Goal of the exercise. What you return must be an exact copy of the lines in the listing below between the line holding "-- ==== Sys2Proof/Laws/Step.lean" and the line holding "theorem exec_stop (s", inclusive, and nothing more.

Information shown.
BEGIN
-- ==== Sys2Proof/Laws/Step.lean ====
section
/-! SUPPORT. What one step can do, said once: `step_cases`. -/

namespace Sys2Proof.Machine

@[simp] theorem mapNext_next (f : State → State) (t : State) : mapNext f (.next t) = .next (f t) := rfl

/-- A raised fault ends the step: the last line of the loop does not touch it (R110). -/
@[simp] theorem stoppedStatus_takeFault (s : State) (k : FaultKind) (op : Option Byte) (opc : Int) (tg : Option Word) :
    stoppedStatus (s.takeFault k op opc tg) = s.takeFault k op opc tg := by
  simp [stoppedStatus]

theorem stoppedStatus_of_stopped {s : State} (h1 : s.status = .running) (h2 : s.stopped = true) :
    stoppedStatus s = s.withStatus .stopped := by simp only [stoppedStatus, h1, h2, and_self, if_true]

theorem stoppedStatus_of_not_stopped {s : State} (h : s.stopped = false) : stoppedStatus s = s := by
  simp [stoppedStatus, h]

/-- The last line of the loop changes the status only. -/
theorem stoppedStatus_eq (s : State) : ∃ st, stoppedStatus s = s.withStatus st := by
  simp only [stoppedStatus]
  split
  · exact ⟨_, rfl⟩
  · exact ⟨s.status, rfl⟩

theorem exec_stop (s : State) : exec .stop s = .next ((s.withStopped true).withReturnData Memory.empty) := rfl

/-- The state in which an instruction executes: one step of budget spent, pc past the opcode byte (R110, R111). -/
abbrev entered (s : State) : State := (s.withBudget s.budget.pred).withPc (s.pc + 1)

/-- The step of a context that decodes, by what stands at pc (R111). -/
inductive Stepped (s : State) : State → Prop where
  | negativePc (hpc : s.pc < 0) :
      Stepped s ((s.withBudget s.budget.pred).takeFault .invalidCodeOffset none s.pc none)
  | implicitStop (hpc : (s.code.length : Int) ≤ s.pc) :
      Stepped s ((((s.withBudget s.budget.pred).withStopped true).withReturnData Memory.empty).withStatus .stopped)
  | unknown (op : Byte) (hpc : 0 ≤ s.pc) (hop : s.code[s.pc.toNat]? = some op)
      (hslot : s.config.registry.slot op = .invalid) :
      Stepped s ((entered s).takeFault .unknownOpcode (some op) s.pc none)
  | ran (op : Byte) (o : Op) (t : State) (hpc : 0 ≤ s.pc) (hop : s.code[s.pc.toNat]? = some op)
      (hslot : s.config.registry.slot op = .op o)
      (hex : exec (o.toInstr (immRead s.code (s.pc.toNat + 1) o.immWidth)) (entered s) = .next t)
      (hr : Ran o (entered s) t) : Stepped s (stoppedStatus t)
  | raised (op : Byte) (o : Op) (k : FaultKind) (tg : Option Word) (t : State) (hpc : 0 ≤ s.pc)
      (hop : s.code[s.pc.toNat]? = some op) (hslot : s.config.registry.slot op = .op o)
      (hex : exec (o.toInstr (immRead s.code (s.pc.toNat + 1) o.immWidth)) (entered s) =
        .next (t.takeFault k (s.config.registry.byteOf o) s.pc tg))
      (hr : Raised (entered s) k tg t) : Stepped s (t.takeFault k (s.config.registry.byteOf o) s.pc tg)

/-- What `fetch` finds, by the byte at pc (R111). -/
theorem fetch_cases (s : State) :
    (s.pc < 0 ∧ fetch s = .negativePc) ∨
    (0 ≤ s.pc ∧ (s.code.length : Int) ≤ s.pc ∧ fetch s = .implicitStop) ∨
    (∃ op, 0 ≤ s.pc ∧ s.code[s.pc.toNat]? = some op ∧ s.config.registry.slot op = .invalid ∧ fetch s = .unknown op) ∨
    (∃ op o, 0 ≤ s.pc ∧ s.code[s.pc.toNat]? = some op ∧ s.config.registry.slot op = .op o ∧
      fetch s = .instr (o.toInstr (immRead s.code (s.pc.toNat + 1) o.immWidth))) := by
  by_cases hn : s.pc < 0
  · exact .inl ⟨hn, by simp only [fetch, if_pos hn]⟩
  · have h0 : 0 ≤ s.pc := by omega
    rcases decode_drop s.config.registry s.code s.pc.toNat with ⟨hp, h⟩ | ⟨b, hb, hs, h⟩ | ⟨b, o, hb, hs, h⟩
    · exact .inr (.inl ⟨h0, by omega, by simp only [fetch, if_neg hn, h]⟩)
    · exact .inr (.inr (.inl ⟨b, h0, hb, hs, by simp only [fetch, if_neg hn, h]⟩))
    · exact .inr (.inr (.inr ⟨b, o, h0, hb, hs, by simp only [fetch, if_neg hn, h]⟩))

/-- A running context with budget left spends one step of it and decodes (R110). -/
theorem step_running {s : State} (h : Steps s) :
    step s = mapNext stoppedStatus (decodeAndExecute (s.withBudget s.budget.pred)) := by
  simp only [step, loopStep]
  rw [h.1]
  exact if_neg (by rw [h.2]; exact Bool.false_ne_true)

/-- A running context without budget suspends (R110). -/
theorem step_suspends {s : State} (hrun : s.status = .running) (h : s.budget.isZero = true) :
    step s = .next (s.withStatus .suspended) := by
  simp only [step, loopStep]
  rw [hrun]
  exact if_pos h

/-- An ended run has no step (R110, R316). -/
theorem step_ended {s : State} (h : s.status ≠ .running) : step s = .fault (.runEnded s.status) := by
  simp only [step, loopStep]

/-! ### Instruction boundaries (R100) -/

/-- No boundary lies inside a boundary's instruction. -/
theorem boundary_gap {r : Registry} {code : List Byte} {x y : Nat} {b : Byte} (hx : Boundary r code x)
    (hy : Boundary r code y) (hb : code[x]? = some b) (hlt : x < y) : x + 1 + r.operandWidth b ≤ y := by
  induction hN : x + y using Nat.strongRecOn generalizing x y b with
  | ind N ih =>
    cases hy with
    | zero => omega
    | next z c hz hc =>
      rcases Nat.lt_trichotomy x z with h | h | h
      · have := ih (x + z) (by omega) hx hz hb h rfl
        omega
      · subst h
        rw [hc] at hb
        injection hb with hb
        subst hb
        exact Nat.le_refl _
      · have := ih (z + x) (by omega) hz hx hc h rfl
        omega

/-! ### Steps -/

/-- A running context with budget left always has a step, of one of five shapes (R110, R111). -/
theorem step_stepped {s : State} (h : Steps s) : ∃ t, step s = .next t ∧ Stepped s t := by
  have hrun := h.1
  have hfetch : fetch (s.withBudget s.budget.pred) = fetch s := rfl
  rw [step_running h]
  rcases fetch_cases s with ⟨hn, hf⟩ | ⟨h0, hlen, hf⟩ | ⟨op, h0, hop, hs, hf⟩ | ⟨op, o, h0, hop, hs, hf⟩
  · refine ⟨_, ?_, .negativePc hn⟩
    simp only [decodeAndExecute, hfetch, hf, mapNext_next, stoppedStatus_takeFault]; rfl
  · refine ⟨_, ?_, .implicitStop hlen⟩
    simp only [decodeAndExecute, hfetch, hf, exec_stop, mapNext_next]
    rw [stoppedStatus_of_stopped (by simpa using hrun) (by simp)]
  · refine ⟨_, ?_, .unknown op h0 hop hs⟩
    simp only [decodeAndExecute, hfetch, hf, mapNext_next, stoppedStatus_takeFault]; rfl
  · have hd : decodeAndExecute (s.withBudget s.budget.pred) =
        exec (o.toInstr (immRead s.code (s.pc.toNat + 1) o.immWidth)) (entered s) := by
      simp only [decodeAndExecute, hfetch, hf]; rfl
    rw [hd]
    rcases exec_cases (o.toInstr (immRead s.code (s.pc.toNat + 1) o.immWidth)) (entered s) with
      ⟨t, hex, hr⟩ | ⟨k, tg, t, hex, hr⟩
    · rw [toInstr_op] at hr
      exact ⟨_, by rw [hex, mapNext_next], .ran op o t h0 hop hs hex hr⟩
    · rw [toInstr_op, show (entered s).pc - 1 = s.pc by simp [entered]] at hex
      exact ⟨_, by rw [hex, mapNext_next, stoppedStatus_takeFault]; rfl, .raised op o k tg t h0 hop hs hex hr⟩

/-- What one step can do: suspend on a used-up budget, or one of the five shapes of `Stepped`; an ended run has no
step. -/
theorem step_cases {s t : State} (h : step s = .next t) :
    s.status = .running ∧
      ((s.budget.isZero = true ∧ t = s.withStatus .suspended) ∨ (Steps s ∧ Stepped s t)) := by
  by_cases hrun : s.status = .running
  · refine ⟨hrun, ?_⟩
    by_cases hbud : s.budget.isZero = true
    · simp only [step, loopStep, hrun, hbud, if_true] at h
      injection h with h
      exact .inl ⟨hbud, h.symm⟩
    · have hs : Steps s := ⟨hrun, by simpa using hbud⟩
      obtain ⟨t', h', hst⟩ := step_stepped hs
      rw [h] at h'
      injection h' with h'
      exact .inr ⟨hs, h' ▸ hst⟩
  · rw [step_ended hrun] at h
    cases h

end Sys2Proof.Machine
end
END
BEGIN
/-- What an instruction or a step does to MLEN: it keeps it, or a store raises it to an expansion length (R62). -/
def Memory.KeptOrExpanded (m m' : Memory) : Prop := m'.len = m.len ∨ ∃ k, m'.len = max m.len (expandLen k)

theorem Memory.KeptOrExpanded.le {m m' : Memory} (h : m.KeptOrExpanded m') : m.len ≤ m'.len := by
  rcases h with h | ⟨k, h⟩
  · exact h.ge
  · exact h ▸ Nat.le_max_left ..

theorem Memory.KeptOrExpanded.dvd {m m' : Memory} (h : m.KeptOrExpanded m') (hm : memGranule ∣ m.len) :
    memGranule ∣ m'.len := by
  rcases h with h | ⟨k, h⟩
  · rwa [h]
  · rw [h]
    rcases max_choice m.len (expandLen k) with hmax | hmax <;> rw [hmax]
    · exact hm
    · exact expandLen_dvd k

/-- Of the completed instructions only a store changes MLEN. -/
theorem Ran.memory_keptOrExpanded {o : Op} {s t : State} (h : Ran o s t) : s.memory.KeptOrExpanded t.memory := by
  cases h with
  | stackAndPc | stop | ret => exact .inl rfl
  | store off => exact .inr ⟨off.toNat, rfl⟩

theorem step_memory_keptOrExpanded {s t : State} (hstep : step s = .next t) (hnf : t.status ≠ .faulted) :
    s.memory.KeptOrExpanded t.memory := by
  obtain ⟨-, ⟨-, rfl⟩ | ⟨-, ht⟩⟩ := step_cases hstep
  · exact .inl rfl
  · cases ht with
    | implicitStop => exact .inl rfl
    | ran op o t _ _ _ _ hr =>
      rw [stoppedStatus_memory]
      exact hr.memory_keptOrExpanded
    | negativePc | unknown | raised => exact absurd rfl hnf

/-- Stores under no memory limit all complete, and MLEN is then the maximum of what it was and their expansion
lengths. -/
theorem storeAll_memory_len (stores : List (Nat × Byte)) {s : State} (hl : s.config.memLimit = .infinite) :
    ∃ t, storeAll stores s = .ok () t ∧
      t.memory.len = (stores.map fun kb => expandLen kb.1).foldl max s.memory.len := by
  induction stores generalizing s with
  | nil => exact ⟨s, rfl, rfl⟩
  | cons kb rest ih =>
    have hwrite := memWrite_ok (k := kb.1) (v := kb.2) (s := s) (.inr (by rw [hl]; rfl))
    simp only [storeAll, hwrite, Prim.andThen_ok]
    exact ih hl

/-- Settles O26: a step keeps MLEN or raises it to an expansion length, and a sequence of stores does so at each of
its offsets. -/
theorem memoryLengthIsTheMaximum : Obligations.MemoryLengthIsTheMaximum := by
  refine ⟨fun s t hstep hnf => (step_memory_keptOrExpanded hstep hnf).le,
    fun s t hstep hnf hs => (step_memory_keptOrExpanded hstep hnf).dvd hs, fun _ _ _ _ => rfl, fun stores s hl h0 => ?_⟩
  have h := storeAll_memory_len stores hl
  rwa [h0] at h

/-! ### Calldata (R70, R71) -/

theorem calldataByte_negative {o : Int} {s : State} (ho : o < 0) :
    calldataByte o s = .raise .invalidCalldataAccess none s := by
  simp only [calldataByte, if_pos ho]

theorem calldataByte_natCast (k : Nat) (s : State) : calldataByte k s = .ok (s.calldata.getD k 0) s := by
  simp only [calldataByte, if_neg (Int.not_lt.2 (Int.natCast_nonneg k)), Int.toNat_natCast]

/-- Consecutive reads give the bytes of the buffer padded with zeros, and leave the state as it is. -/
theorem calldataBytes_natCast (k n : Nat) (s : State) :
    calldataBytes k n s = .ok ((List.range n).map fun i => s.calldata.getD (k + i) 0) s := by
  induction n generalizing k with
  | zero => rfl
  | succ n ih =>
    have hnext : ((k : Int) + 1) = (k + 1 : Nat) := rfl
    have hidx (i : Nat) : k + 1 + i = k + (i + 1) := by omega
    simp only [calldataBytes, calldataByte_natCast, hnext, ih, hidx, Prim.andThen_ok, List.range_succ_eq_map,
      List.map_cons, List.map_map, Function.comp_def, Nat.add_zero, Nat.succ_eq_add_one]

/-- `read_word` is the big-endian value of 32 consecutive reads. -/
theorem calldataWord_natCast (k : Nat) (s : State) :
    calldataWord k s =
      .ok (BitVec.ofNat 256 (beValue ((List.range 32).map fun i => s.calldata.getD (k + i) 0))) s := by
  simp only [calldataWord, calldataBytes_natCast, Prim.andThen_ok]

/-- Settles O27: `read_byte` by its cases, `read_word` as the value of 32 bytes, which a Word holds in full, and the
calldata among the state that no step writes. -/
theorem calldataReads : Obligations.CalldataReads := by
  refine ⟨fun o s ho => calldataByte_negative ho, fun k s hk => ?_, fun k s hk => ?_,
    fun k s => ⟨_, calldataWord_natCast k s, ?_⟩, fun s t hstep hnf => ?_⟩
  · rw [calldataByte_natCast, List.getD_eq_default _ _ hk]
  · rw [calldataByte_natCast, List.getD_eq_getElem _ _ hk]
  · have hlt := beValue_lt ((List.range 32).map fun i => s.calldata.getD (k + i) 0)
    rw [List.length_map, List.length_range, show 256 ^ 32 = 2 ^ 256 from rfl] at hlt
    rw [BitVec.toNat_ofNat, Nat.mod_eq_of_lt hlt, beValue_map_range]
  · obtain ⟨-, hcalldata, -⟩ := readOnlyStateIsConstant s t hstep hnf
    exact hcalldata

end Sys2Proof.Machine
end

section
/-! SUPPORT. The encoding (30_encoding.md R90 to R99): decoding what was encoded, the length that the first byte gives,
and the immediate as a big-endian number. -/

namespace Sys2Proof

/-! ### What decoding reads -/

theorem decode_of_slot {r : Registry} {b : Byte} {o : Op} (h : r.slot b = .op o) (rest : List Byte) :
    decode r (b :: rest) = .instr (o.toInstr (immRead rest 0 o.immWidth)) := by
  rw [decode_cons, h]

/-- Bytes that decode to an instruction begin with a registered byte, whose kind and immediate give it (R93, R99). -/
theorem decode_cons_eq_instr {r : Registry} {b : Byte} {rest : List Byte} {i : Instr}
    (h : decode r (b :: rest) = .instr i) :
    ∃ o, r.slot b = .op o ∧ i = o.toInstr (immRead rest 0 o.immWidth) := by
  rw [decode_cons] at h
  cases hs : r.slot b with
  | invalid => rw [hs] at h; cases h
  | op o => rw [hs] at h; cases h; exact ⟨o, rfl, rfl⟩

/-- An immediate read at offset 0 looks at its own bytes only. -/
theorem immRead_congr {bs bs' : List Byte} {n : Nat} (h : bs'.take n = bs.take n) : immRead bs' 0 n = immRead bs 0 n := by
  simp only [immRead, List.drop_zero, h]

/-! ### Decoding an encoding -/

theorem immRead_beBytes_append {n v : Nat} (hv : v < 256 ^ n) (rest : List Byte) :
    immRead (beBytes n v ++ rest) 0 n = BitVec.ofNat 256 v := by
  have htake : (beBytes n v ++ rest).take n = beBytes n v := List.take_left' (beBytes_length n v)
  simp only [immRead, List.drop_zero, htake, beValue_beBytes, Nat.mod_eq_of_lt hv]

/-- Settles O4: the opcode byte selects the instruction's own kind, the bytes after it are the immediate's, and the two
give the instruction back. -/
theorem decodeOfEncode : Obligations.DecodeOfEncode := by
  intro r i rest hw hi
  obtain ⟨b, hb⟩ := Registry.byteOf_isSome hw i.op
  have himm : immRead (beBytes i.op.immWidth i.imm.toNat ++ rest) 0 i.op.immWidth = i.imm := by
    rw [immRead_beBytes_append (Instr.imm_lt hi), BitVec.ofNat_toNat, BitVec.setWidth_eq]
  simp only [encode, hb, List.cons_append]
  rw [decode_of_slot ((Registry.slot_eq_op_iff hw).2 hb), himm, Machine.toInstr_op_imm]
END
Finished exercise.
-- ==== Sys2Proof/Laws/Step.lean ====
section
/-! SUPPORT. What one step can do, said once: `step_cases`. -/

namespace Sys2Proof.Machine

@[simp] theorem mapNext_next (f : State → State) (t : State) : mapNext f (.next t) = .next (f t) := rfl

/-- A raised fault ends the step: the last line of the loop does not touch it (R110). -/
@[simp] theorem stoppedStatus_takeFault (s : State) (k : FaultKind) (op : Option Byte) (opc : Int) (tg : Option Word) :
    stoppedStatus (s.takeFault k op opc tg) = s.takeFault k op opc tg := by
  simp [stoppedStatus]

theorem stoppedStatus_of_stopped {s : State} (h1 : s.status = .running) (h2 : s.stopped = true) :
    stoppedStatus s = s.withStatus .stopped := by simp only [stoppedStatus, h1, h2, and_self, if_true]

theorem stoppedStatus_of_not_stopped {s : State} (h : s.stopped = false) : stoppedStatus s = s := by
  simp [stoppedStatus, h]

/-- The last line of the loop changes the status only. -/
theorem stoppedStatus_eq (s : State) : ∃ st, stoppedStatus s = s.withStatus st := by
  simp only [stoppedStatus]
  split
  · exact ⟨_, rfl⟩
  · exact ⟨s.status, rfl⟩

theorem exec_stop (s : State) : exec .stop s = .next ((s.withStopped true).withReturnData Memory.empty) := rfl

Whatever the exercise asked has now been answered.